Data format mismatch. Make sure your JSONL format matches the chat template expected by the base model. The training script handles this conversion, but check that instruction, input, and output fields are correctly populated.

Too few epochs on small data. With only 500 examples, the model might need 3-5 passes (epochs) to learn the patterns. With 5000+ examples, 1-2 epochs is often enough.

LoRA rank too low. If your domain requires the model to learn many new patterns, rank 8 might not have enough capacity. Try rank 32 if rank 16 doesn’t show improvement. The adapter will be larger but still small.
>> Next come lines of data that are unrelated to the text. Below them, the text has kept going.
/-! ## emit -/

@[simp] theorem emit_cfg (e : Event) (s : State) : (emit e s).cfg = s.cfg := rfl
@[simp] theorem emit_started (e : Event) (s : State) : (emit e s).started = s.started := rfl
@[simp] theorem emit_cur (e : Event) (s : State) : (emit e s).cur = s.cur := rfl
@[simp] theorem emit_cursor (e : Event) (s : State) : (emit e s).cursor = s.cursor := rfl
@[simp] theorem emit_acc (e : Event) (s : State) : (emit e s).acc = s.acc := rfl
@[simp] theorem emit_rateEff (e : Event) (s : State) : (emit e s).rateEff = s.rateEff := rfl
@[simp] theorem emit_ovr (e : Event) (s : State) : (emit e s).ovr = s.ovr := rfl
@[simp] theorem emit_force (e : Event) (s : State) : (emit e s).force = s.force := rfl
@[simp] theorem emit_en (e : Event) (s : State) : (emit e s).en = s.en := rfl
@[simp] theorem emit_disp (e : Event) (s : State) : (emit e s).disp = s.disp := rfl
@[simp] theorem emit_ap (e : Event) (s : State) : (emit e s).ap = s.ap := rfl
@[simp] theorem emit_ci (e : Event) (s : State) : (emit e s).ci = s.ci := rfl
@[simp] theorem emit_oi (e : Event) (s : State) : (emit e s).oi = s.oi := rfl
@[simp] theorem emit_scanline (e : Event) (s : State) : (emit e s).scanline = s.scanline := rfl
@[simp] theorem emit_ph (e : Event) (s : State) : (emit e s).ph = s.ph := rfl
@[simp] theorem emit_si (e : Event) (s : State) : (emit e s).si = s.si := rfl
@[simp] theorem emit_scanBase (e : Event) (s : State) : (emit e s).scanBase = s.scanBase := rfl
@[simp] theorem emit_bufValid (e : Event) (s : State) : (emit e s).bufValid = s.bufValid := rfl
@[simp] theorem emit_oe (e : Event) (s : State) : (emit e s).oe = s.oe := rfl
@[simp] theorem emit_lat (e : Event) (s : State) : (emit e s).lat = s.lat := rfl
@[simp] theorem emit_rowA (e : Event) (s : State) : (emit e s).rowA = s.rowA := rfl
@[simp] theorem emit_rowB (e : Event) (s : State) : (emit e s).rowB = s.rowB := rfl
@[simp] theorem emit_fConfig (e : Event) (s : State) : (emit e s).fConfig = s.fConfig := rfl
@[simp] theorem emit_fResource (e : Event) (s : State) : (emit e s).fResource = s.fResource := rfl
@[simp] theorem emit_fNoBuf (e : Event) (s : State) : (emit e s).fNoBuf = s.fNoBuf := rfl
@[simp] theorem emit_eRej (e : Event) (s : State) : (emit e s).eRej = s.eRej := rfl
@[simp] theorem emit_dmem (e : Event) (s : State) : (emit e s).dmem = s.dmem := rfl
@[simp] theorem emit_out (e : Event) (s : State) : (emit e s).out = s.out ++ [e] := rfl
@[simp] theorem emit_rsp (e : Event) (s : State) : (emit e s).rsp = s.rsp := rfl
@[simp] theorem emit_hRdata (e : Event) (s : State) : (emit e s).hRdata = s.hRdata := rfl
@[simp] theorem emit_cmd (e : Event) (s : State) : (emit e s).cmd = s.cmd := rfl
@[simp] theorem emit_platOk (e : Event) (s : State) : (emit e s).platOk = s.platOk := rfl
@[simp] theorem emit_txStatus (e : Event) (s : State) : (emit e s).txStatus = s.txStatus := rfl
@[simp] theorem emit_choices (e : Event) (s : State) : (emit e s).choices = s.choices := rfl
@[simp] theorem emit_draws (e : Event) (s : State) : (emit e s).draws = s.draws := rfl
Phase 4: Evaluate (Week 5-6)

Running the Evaluation

# Your adapter vs the benchmark
uv run python scripts/evaluate.py \
  --adapter adapters/your-domain/ \
  --benchmark adapters/your-domain/eval/benchmark.jsonl \
  --output adapters/your-domain/eval/results.json

# Base model vs the same benchmark
uv run python scripts/evaluate.py \
  --benchmark adapters/your-domain/eval/benchmark.jsonl \
  --output adapters/your-domain/eval/base_results.json

Interpreting Results

Strong result (ship it): Adapter scores 15+ percentage points above base model, minimal out-of-domain degradation.

Moderate result (iterate): Adapter scores 5-15 points above base model. Consider whether the improvement is consistent across difficulty levels. If the adapter only helps on easy questions, the training data may lack challenging examples.

Weak result (rethink): Adapter scores less than 5 points above base model. Possible causes:

Training data quality issues (most common)
Domain too broad (narrow your scope)
Base model already handles this domain reasonably well (pick a different domain)
Not enough training data
Hyperparameters need tuning

Negative result (don’t ship): Adapter scores below the base model. Something went wrong in training. Check for data contamination (benchmark examples in training set), format issues, or corrupted training data.

Iteration Cycle

If your first training run doesn’t pass the evaluation bar:

Analyze which specific benchmark examples the adapter gets wrong
Look for patterns (e.g., all multi-step problems fail, or a specific type of formatting is wrong)
Add targeted training examples that address these failure patterns
Retrain and re-evaluate
Document each iteration in your TRAINING_LOG.md

Most successful adapters go through 2-3 training iterations.

Phase 5: Package and Submit (Week 6)

Directory Structure

Your final adapter directory should look like this:

adapters/your-domain/
├── adapter_config.json              # Generated by training script
├── adapter_model.safetensors        # Trained weights
├── training/
│   ├── dataset.jsonl                # Full training dataset
│   ├── train_config.yaml            # Exact config used for final run
│   ├── generate_data.py             # Data generation script (if synthetic)
│   └── TRAINING_LOG.md              # Complete development log
└── eval/
    ├── benchmark.jsonl              # 50+ held-out test cases
    ├── results.json                 # Adapter evaluation results
    ├── base_results.json            # Base model evaluation results
    └── ood_results.json             # Out-of-domain check results

Registry Entry

Add your adapter to adapters/registry.yaml:

your-domain:
  version: "1.0.0"
  base_model: "Qwen/Qwen2.5-3B-Instruct"
  quantization: "Q4_K_M"
  lora_rank: 16
  created: "2026-S2"
  authors: ["Your Team Name, ISYS6020"]
  benchmark_score: 0.72
  base_model_score: 0.41
  improvement: "+75.6%"
  description: "One-line description of what this adapter does"
  tags: ["relevant", "keywords"]
  size_mb: 24
  router_keywords: ["trigger", "words", "for", "keyword", "router"]

Submit Your PR

Open a pull request against the main branch. Use the PR template, which includes the full checklist from CONTRIBUTING.md.

Tips from Previous Cohorts

This section will grow as cohorts complete their projects.

Start data curation early. It always takes longer than you expect.
Test the base model extensively before training. Understanding its failures is more valuable than understanding its successes.
Quality of training outputs matters enormously. Every output in your dataset is teaching the model what “good” looks like for your domain.
Don’t over-scope. “Math reasoning” is a semester project. “All of mathematics” is a career.
Document as you go, not at the end. Your TRAINING_LOG.md is both a deliverable and a gift to next semester’s team.